→ YOUR GOAL
Return only those lines of the records below in which "then" appears.

→ INPUT FOR THIS TASK
###

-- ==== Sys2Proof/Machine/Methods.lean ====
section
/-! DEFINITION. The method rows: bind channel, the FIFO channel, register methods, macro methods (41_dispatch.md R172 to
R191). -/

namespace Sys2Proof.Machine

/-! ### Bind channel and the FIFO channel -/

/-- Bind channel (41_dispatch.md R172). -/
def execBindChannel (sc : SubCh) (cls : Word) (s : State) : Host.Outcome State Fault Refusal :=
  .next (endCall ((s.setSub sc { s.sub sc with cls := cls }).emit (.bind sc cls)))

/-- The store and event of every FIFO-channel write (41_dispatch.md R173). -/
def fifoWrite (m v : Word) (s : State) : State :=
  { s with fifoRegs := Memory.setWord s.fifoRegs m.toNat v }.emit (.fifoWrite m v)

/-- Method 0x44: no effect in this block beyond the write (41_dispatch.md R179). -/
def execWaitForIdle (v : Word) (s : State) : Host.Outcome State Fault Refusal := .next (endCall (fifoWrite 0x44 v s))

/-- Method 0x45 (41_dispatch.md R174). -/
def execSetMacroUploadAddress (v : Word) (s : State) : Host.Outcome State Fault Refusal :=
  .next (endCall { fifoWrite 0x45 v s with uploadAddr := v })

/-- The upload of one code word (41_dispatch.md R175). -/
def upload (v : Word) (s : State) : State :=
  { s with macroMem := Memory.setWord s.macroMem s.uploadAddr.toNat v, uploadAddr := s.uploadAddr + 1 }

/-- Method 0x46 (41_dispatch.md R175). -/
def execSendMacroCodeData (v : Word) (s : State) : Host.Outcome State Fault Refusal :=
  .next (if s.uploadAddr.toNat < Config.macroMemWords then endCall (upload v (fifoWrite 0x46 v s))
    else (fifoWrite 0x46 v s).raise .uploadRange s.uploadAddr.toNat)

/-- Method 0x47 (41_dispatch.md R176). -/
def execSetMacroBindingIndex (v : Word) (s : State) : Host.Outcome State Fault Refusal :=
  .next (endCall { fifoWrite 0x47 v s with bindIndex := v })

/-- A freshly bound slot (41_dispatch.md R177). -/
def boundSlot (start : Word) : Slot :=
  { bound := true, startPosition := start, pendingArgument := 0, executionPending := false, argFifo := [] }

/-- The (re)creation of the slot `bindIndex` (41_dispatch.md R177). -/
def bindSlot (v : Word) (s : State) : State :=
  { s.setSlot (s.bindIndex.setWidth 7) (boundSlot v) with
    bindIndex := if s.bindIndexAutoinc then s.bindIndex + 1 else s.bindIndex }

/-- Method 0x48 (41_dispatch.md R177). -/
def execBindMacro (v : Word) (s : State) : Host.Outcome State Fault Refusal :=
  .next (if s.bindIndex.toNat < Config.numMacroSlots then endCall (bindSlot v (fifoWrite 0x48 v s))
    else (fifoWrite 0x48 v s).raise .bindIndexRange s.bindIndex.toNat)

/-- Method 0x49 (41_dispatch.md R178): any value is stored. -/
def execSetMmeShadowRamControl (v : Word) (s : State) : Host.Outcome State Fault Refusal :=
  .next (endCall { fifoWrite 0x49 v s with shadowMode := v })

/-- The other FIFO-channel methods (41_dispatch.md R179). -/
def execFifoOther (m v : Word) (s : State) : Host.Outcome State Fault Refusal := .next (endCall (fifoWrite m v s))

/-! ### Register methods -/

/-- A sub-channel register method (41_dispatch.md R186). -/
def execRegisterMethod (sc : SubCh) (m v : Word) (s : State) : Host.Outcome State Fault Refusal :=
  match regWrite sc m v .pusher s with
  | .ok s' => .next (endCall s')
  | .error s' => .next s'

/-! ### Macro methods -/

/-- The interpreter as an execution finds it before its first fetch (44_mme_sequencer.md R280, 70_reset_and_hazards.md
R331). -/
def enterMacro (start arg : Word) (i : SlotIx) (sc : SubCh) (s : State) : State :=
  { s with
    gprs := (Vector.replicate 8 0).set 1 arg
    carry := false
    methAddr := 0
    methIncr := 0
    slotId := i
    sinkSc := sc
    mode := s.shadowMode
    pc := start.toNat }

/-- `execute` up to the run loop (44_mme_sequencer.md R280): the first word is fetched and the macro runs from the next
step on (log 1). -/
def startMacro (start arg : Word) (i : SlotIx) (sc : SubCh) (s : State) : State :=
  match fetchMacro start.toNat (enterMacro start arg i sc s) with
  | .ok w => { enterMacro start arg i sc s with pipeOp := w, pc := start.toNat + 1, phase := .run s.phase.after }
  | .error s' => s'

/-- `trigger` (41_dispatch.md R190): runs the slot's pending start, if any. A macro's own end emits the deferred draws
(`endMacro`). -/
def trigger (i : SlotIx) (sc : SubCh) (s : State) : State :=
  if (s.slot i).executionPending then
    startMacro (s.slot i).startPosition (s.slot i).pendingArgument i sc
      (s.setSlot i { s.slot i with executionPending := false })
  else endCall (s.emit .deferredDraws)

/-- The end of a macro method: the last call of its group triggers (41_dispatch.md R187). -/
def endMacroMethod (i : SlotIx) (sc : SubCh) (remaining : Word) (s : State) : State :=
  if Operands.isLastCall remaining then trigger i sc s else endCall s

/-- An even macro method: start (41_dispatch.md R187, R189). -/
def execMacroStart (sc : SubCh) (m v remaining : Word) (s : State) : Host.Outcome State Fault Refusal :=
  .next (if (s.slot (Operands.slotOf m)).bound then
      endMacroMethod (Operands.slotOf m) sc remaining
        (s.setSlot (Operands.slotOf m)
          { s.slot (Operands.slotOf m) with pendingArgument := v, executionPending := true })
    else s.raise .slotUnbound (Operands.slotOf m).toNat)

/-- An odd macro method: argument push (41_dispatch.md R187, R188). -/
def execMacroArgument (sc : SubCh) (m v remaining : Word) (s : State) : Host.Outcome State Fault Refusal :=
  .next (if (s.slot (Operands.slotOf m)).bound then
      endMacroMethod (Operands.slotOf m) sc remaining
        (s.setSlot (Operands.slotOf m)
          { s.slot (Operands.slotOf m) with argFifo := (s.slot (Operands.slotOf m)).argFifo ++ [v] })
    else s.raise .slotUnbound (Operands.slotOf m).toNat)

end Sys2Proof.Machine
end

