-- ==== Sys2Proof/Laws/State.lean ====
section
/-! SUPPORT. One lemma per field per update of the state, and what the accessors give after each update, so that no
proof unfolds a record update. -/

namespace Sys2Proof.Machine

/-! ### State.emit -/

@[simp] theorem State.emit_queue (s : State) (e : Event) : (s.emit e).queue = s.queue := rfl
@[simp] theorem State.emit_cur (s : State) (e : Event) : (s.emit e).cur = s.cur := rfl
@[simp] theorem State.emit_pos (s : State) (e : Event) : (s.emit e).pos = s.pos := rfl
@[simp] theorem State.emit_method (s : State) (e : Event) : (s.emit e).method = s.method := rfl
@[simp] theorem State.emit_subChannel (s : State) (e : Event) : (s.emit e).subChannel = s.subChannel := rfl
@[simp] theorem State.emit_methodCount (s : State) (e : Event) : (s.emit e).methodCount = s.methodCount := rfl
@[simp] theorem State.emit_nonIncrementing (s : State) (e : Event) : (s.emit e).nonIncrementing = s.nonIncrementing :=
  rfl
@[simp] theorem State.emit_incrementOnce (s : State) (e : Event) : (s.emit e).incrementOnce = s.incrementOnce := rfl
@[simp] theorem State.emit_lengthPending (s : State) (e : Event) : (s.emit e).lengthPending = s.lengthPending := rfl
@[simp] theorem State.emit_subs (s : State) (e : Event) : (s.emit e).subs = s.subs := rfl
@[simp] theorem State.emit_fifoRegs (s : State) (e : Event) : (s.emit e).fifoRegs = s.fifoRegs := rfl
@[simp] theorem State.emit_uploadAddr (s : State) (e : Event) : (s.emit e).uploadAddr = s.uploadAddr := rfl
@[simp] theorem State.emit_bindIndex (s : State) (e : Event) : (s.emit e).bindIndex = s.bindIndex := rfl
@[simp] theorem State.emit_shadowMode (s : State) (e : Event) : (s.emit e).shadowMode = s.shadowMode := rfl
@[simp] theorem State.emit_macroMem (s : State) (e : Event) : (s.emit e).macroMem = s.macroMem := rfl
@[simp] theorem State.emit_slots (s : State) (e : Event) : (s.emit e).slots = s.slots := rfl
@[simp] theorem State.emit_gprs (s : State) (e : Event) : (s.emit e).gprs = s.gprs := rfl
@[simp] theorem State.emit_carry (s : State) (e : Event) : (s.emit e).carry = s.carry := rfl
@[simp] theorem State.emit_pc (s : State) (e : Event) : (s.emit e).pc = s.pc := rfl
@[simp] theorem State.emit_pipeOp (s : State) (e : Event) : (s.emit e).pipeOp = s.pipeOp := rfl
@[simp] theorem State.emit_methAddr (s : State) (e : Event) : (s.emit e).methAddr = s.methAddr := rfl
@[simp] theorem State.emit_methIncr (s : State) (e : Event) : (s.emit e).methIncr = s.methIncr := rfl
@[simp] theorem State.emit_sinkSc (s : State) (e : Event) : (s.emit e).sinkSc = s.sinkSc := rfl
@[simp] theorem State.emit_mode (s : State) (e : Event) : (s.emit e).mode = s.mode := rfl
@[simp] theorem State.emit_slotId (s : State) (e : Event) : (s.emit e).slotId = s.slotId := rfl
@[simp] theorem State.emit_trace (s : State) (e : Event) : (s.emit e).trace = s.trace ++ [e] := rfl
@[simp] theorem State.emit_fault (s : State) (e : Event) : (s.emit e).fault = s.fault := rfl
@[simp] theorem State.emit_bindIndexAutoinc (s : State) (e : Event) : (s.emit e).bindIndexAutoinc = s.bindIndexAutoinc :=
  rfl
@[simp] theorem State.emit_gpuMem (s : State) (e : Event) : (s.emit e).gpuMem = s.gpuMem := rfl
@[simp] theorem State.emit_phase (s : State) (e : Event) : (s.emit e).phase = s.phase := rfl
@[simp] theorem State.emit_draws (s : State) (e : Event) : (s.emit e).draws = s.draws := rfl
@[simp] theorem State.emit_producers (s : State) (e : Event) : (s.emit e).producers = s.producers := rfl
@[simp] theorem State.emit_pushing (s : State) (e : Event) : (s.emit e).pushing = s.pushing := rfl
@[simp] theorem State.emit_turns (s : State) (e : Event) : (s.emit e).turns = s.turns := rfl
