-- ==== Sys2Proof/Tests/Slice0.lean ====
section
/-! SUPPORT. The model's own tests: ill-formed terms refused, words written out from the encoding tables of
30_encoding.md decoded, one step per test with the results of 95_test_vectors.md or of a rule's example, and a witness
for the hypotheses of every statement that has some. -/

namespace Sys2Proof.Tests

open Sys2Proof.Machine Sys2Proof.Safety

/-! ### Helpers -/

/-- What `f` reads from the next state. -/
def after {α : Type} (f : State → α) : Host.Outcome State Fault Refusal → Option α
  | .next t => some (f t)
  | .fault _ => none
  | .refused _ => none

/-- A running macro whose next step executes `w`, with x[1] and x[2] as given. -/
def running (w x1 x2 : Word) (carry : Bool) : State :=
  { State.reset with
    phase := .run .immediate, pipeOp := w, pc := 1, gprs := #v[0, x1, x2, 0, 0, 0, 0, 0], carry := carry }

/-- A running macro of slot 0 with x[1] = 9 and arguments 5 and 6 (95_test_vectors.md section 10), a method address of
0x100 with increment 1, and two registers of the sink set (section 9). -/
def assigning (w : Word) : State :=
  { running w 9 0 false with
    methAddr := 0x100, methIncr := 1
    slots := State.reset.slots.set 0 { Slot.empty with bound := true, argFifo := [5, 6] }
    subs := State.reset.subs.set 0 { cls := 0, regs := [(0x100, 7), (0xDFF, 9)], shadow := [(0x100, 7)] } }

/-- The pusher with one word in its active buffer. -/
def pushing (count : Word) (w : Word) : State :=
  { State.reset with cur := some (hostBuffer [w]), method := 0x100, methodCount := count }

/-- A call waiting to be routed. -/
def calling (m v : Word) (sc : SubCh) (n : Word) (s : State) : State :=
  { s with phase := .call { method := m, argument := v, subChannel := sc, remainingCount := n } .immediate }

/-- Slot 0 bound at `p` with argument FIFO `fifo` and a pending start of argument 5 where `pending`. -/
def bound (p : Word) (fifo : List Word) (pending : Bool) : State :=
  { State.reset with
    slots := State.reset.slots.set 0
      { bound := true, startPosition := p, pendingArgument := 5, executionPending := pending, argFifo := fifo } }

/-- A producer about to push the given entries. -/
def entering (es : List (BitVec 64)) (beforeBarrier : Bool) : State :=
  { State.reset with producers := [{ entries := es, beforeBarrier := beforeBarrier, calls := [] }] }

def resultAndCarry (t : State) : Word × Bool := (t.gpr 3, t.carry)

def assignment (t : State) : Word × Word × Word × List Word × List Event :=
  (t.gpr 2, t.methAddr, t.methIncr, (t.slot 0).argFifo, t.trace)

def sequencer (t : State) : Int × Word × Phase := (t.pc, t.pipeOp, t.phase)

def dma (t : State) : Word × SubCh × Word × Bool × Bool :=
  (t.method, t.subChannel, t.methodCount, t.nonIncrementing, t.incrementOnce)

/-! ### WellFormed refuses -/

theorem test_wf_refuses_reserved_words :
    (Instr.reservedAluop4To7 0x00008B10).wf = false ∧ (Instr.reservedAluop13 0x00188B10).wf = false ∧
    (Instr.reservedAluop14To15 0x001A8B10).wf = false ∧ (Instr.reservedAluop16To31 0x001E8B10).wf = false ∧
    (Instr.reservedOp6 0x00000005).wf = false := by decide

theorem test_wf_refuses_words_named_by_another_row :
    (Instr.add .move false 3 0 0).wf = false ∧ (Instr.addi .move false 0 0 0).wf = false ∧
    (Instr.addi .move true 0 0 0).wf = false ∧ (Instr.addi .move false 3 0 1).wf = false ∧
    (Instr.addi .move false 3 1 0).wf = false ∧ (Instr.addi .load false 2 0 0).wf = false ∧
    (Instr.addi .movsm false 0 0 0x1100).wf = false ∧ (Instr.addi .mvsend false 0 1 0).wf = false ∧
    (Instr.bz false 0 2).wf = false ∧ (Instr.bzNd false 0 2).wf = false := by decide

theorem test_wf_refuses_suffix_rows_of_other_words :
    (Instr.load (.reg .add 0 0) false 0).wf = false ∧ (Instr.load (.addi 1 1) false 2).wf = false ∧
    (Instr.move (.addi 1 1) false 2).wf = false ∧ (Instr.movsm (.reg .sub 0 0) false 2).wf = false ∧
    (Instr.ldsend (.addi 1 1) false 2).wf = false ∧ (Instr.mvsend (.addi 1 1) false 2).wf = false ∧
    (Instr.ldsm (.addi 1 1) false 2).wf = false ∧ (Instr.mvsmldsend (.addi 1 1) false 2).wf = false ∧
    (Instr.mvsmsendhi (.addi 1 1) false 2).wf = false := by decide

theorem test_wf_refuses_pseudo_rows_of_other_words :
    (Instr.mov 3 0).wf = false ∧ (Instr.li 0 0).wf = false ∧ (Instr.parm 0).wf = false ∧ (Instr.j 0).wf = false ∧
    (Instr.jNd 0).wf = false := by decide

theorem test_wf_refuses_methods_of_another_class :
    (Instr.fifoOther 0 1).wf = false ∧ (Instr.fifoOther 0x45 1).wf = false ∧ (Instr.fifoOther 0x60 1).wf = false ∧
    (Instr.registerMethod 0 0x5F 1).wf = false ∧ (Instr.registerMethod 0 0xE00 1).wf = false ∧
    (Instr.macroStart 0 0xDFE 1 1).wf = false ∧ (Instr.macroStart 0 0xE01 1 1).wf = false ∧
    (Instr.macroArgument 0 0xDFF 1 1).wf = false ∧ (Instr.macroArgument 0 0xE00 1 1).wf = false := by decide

###

→ EXERCISE OUTPUT
  .next (if s.uploadAddr.toNat < Config.macroMemWords then endCall (upload v (fifoWrite 0x46 v s))
    bindIndex := if s.bindIndexAutoinc then s.bindIndex + 1 else s.bindIndex }
  .next (if s.bindIndex.toNat < Config.numMacroSlots then endCall (bindSlot v (fifoWrite 0x48 v s))
  if (s.slot i).executionPending then
  if Operands.isLastCall remaining then trigger i sc s else endCall s
  .next (if (s.slot (Operands.slotOf m)).bound then
  .next (if (s.slot (Operands.slotOf m)).bound then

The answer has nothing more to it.